Pre-approval access, sometimes known as Expanded Access or Compassionate Use refers to the provision of an investigational medicine outside of a clinical trial and ahead of regulatory or reimbursement body approval.
At this current time, we believe that participating in clinical studies is the safest way to access our new investigational medicines, under the close monitoring by a specialist clinical research team. Therefore, we do not provide access to our medicines through Pre-approval access programs, or outside of clinical studies more generally. This policy may be reviewed and amended in the future.
Details about our clinical studies, including eligibility requirements for participating in ongoing or planned studies are published in public databases such as www.clinicaltrials.gov and www.clinicaltrialsregister.eu.
If you have further questions, please contact our Medical Information Team at [email protected].

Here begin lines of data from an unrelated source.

-- ==== Sys2Proof/Laws/Session.lean ====
section
/-! SUPPORT. What the host's operations can do: the shorthands, the bytes of the wire, and the reading of a block. -/

namespace Sys2Proof.Machine

/-! ### The shorthands -/

@[simp] theorem hostEncode_session (z : BlockSize) (m : Mode) (q : Byte) (p : List Byte) (s : State) :
    (hostEncode z m q p s).session = s.session := by
  unfold hostEncode; split <;> simp [load]

@[simp] theorem hostEncode_wireOut (z : BlockSize) (m : Mode) (q : Byte) (p : List Byte) (s : State) :
    (hostEncode z m q p s).wireOut = s.wireOut := by
  unfold hostEncode; split <;> simp [load]

@[simp] theorem hostEncode_inputs (z : BlockSize) (m : Mode) (q : Byte) (p : List Byte) (s : State) :
    (hostEncode z m q p s).inputs = s.inputs := by
  unfold hostEncode; split <;> simp [load]

@[simp] theorem hostDecode_session (z : BlockSize) (m : Mode) (r : List Byte) (s : State) :
    (hostDecode z m r s).session = s.session := by
  unfold hostDecode; split <;> simp [load]

@[simp] theorem hostDecode_wireOut (z : BlockSize) (m : Mode) (r : List Byte) (s : State) :
    (hostDecode z m r s).wireOut = s.wireOut := by
  unfold hostDecode; split <;> simp [load]

@[simp] theorem hostDecode_inputs (z : BlockSize) (m : Mode) (r : List Byte) (s : State) :
    (hostDecode z m r s).inputs = s.inputs := by
  unfold hostDecode; split <;> simp [load]

@[simp] theorem hostDecode_seq (z : BlockSize) (m : Mode) (r : List Byte) (s : State) :
    (hostDecode z m r s).seq = s.seq := by
  unfold hostDecode; split <;> simp [load]

/-- `DECODE.E.M R` that fits FB is the load, the two register writes and the command (30_encoding.md R47). -/
theorem hostDecode_fits (z : BlockSize) (m : Mode) {r : List Byte} (h : r.length ≤ Config.fbSize) (s : State) :
    hostDecode z m r s =
      decodeCommand z m { load 0 r s with len := BitVec.ofNat 16 r.length, cmd := cmdByte opDec z m } := by
  unfold hostDecode; rw [if_neg (by omega)]

/-- `ENCODE.E.M s, P` that can be presented is the load, the three register writes and the command (30_encoding.md
R47). -/
theorem hostEncode_fits (z : BlockSize) (m : Mode) (q : Byte) {p : List Byte} (h : p.length ≤ 1026) (s : State) :
    hostEncode z m q p s =
      encodeCommand z m
        { load payloadBase p s with seq := q, len := BitVec.ofNat 16 p.length, cmd := cmdByte opEnc z m } := by
  unfold hostEncode; rw [if_neg (by omega)]

theorem hostDecode_wf {s : State} (h : s.fb.wf) (z : BlockSize) (m : Mode) (r : List Byte) :
    (hostDecode z m r s).fb.wf := by
  unfold hostDecode
  split
  · exact h
  · rw [decodeCommand_fb]; exact writeRange_wf h (by omega)

theorem hostEncode_wf {s : State} (h : s.fb.wf) (z : BlockSize) (m : Mode) (q : Byte) (p : List Byte) :
    (hostEncode z m q p s).fb.wf := by
  unfold hostEncode
  split
  · exact h
  · exact encodeCommand_wf (writeRange_wf h (by simp [payloadBase, Config.fbSize]; omega)) z m

/-! ### Control bytes -/

@[simp] theorem ctl_soh : ctl byteSoh = .soh := by decide
@[simp] theorem ctl_stx : ctl byteStx = .stx := by decide
@[simp] theorem ctl_eot : ctl byteEot = .eot := by decide
@[simp] theorem ctl_ack : ctl byteAck = .ack := by decide
@[simp] theorem ctl_nak : ctl byteNak = .nak := by decide
@[simp] theorem ctl_can : ctl byteCan = .can := by decide
@[simp] theorem ctl_crcreq : ctl byteCrcreq = .crcreq := by decide
@[simp] theorem ctl_pad : ctl bytePad = .other bytePad := by decide

/-! ### Bytes one after another -/

@[simp] theorem receive_nil (s : State) : receive [] s = s := rfl

/-- A delivery read from its first byte on (43_session_environment.md R73, R77). -/
theorem receive_cons (b : Byte) (t : List Byte) (s : State) :
    receive (b :: t) s =
      if awaitsHandshake s && isHandshake b && t.any isHandshake then receive t s else receive t (receiveByte b s) := rfl

@[simp] theorem receive_singleton (b : Byte) (s : State) : receive [b] s = receiveByte b s := by simp [receive_cons]

/-- No sender waits for the handshake: every byte is read. -/
theorem receive_cons_of_not_awaits {s : State} (h : awaitsHandshake s = false) (b : Byte) (t : List Byte) :
    receive (b :: t) s = receive t (receiveByte b s) := by simp [receive_cons, h]

theorem awaitsHandshake_of_session {s : State} {c : Session} (h : s.session = some c) :
    awaitsHandshake s = (c.phase == .awaitHandshake) := by simp [awaitsHandshake, h]

theorem awaitsHandshake_none {s : State} (h : s.session = none) : awaitsHandshake s = false := by
  simp [awaitsHandshake, h]

/-- Nothing leads back to `AwaitHandshake` (43_session_environment.md sections 4 and 5). -/
theorem receiveByte_not_awaits {s : State} (h : awaitsHandshake s = false) (b : Byte) :
    awaitsHandshake (receiveByte b s) = false := by
  unfold receiveByte
  split
  · exact h
  · rename_i c hc
    rw [awaitsHandshake_of_session hc] at h
    split <;> rename_i hp <;> simp only [hp] at h
    · exact absurd h (by decide)
    · unfold ackByte onNoAck onAck nextBlock sendEot sendBlock
      split <;> (try split_ifs) <;> simp [awaitsHandshake, hp]
    · unfold eotAckByte strayEotReply onNoEotAck
      split <;> (try split_ifs) <;> simp [awaitsHandshake, hc, hp]
    · unfold initByte
      split <;> simp [awaitsHandshake, hc, hp]
    · split
      · unfold firstByte refuseBlock failAttempt afterBlock
        split <;> (try split_ifs) <;> simp [awaitsHandshake, hc, hp]
      · unfold blockByte blockRead judgeBlock acceptBlock refuseBlock failAttempt afterBlock
        dsimp only
        split_ifs <;> simp [awaitsHandshake, hp]
    · simp [awaitsHandshake, hc, hp]

/-- Reading two deliveries one after the other is reading them as one, where no sender waits for the handshake. -/
theorem receive_append {s : State} (h : awaitsHandshake s = false) (l k : List Byte) :
    receive (l ++ k) s = receive k (receive l s) := by
  induction l generalizing s with
  | nil => rfl
  | cons b t ih =>
    rw [List.cons_append, receive_cons_of_not_awaits h, receive_cons_of_not_awaits h, ih (receiveByte_not_awaits h b)]

/-- Of several handshake bytes in one delivery to a sender that waits for the handshake the last counts
(43_session_environment.md R77; log entry 27). -/
theorem receive_handshakes {s : State} (h : awaitsHandshake s = true) {l : List Byte}
    (hl : ∀ x ∈ l, isHandshake x = true) {b : Byte} (hb : isHandshake b = true) :
    receive (l ++ [b]) s = receiveByte b s := by
  induction l with
  | nil => simp
  | cons x t ih =>
    rw [List.cons_append, receive_cons, h, hl x (by simp)]
    simp [hb, ih fun y hy => hl y (by simp [hy])]

theorem receive_noSession {s : State} (h : s.session = none) (l : List Byte) : receive l s = s := by
  induction l with
  | nil => rfl
  | cons b t ih =>
    rw [receive_cons_of_not_awaits (awaitsHandshake_none h), show receiveByte b s = s by simp [receiveByte, h], ih]

/-- An ended session reads nothing more (43_session_environment.md R85). -/
theorem receive_ended {s : State} {c : Session} {e : SessionEnd} (h : s.session = some c) (hp : c.phase = .ended e)
    (l : List Byte) : receive l s = s := by
  induction l with
  | nil => rfl
  | cons b t ih =>
    rw [receive_cons_of_not_awaits (by simp [awaitsHandshake, h, hp]),
      show receiveByte b s = s by simp [receiveByte, h, hp], ih]

/-- What a receiver that waits for a block does with one byte. -/
theorem receiveByte_awaitBlock {s : State} {c : Session} (h : s.session = some c) (hp : c.phase = .awaitBlock)
    (b : Byte) :
    receiveByte b s = if c.partialBlock = [] then firstByte b c s else blockByte b c s := by
  simp [receiveByte, h, hp]

/-- Reading the rest of a block: while the block is not whole the bytes are kept, and the last one brings it to be
stored and judged (43_session_environment.md R82). -/
theorem receive_restOfBlock {l : List Byte} : ∀ {s : State} {c : Session}, l ≠ [] → s.session = some c →
    c.phase = .awaitBlock → c.partialBlock ≠ [] →
    c.partialBlock.length + l.length = flen (sizeOfMarker (c.partialBlock.getD 0 0x00#8)) c.mode →
    ∃ c' s', receive l s = blockRead (c.partialBlock ++ l) c' s' ∧
      c' = { c with partialBlock := c.partialBlock ++ l.dropLast } ∧ s' = { s with session := some c' } := by
  induction l with
  | nil => intro _ _ h; exact absurd rfl h
  | cons b t ih =>
    intro s c _ hs hp hne hlen
    have hhead : (c.partialBlock ++ [b]).getD 0 0x00#8 = c.partialBlock.getD 0 0x00#8 := by
      cases hc : c.partialBlock with
      | nil => exact absurd hc hne
      | cons x y => rfl
    rw [receive_cons_of_not_awaits (by simp [awaitsHandshake, hs, hp]), receiveByte_awaitBlock hs hp, if_neg hne, blockByte, hhead]
    simp only [List.length_append, List.length_cons, List.length_nil] at hlen ⊢
    cases t with
    | nil =>
      rw [if_neg (by simp only [List.length_nil] at hlen; omega)]
      refine ⟨c, s, rfl, by simp, ?_⟩
      simp [← hs]
    | cons d t =>
      rw [if_pos (by simp only [List.length_cons] at hlen; omega)]
      obtain ⟨c', s', h1, h2, h3⟩ := ih (s := setSession { c with partialBlock := c.partialBlock ++ [b] } s)
        (c := { c with partialBlock := c.partialBlock ++ [b] }) (by simp) rfl hp (by simp)
        (by simp only [hhead, List.length_append, List.length_cons, List.length_nil] at hlen ⊢; omega)
      refine ⟨c', s', ?_, ?_, ?_⟩
      · rw [h1]; simp
      · rw [h2]; simp
      · rw [h3]; simp [setSession]

end Sys2Proof.Machine
end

We keep patients’ needs top of mind in all that we do. We’re committed to clinical trial diversity in all aspects, including race, sex, and age, because we understand how important it is in achieving meaningful data outcomes for our patients. Data generated in our clinical studies and insights we receive from our scientists, physicians, and patient-reported outcomes help drive our decision making.
Quality is also a key priority in our daily operations to develop high-quality transformational products that are safe and improve the lives of our patients. We are committed to implementing a culture that drives quality-focused behaviors and ensures decision-making based on scientific excellence, product quality, patient safety, and compliance with ethical standards and regulations.
We register all interventional trials conducted with patients prior to study initiation on www.clinicaltrials.gov and comply with other clinical trial disclosure requirements.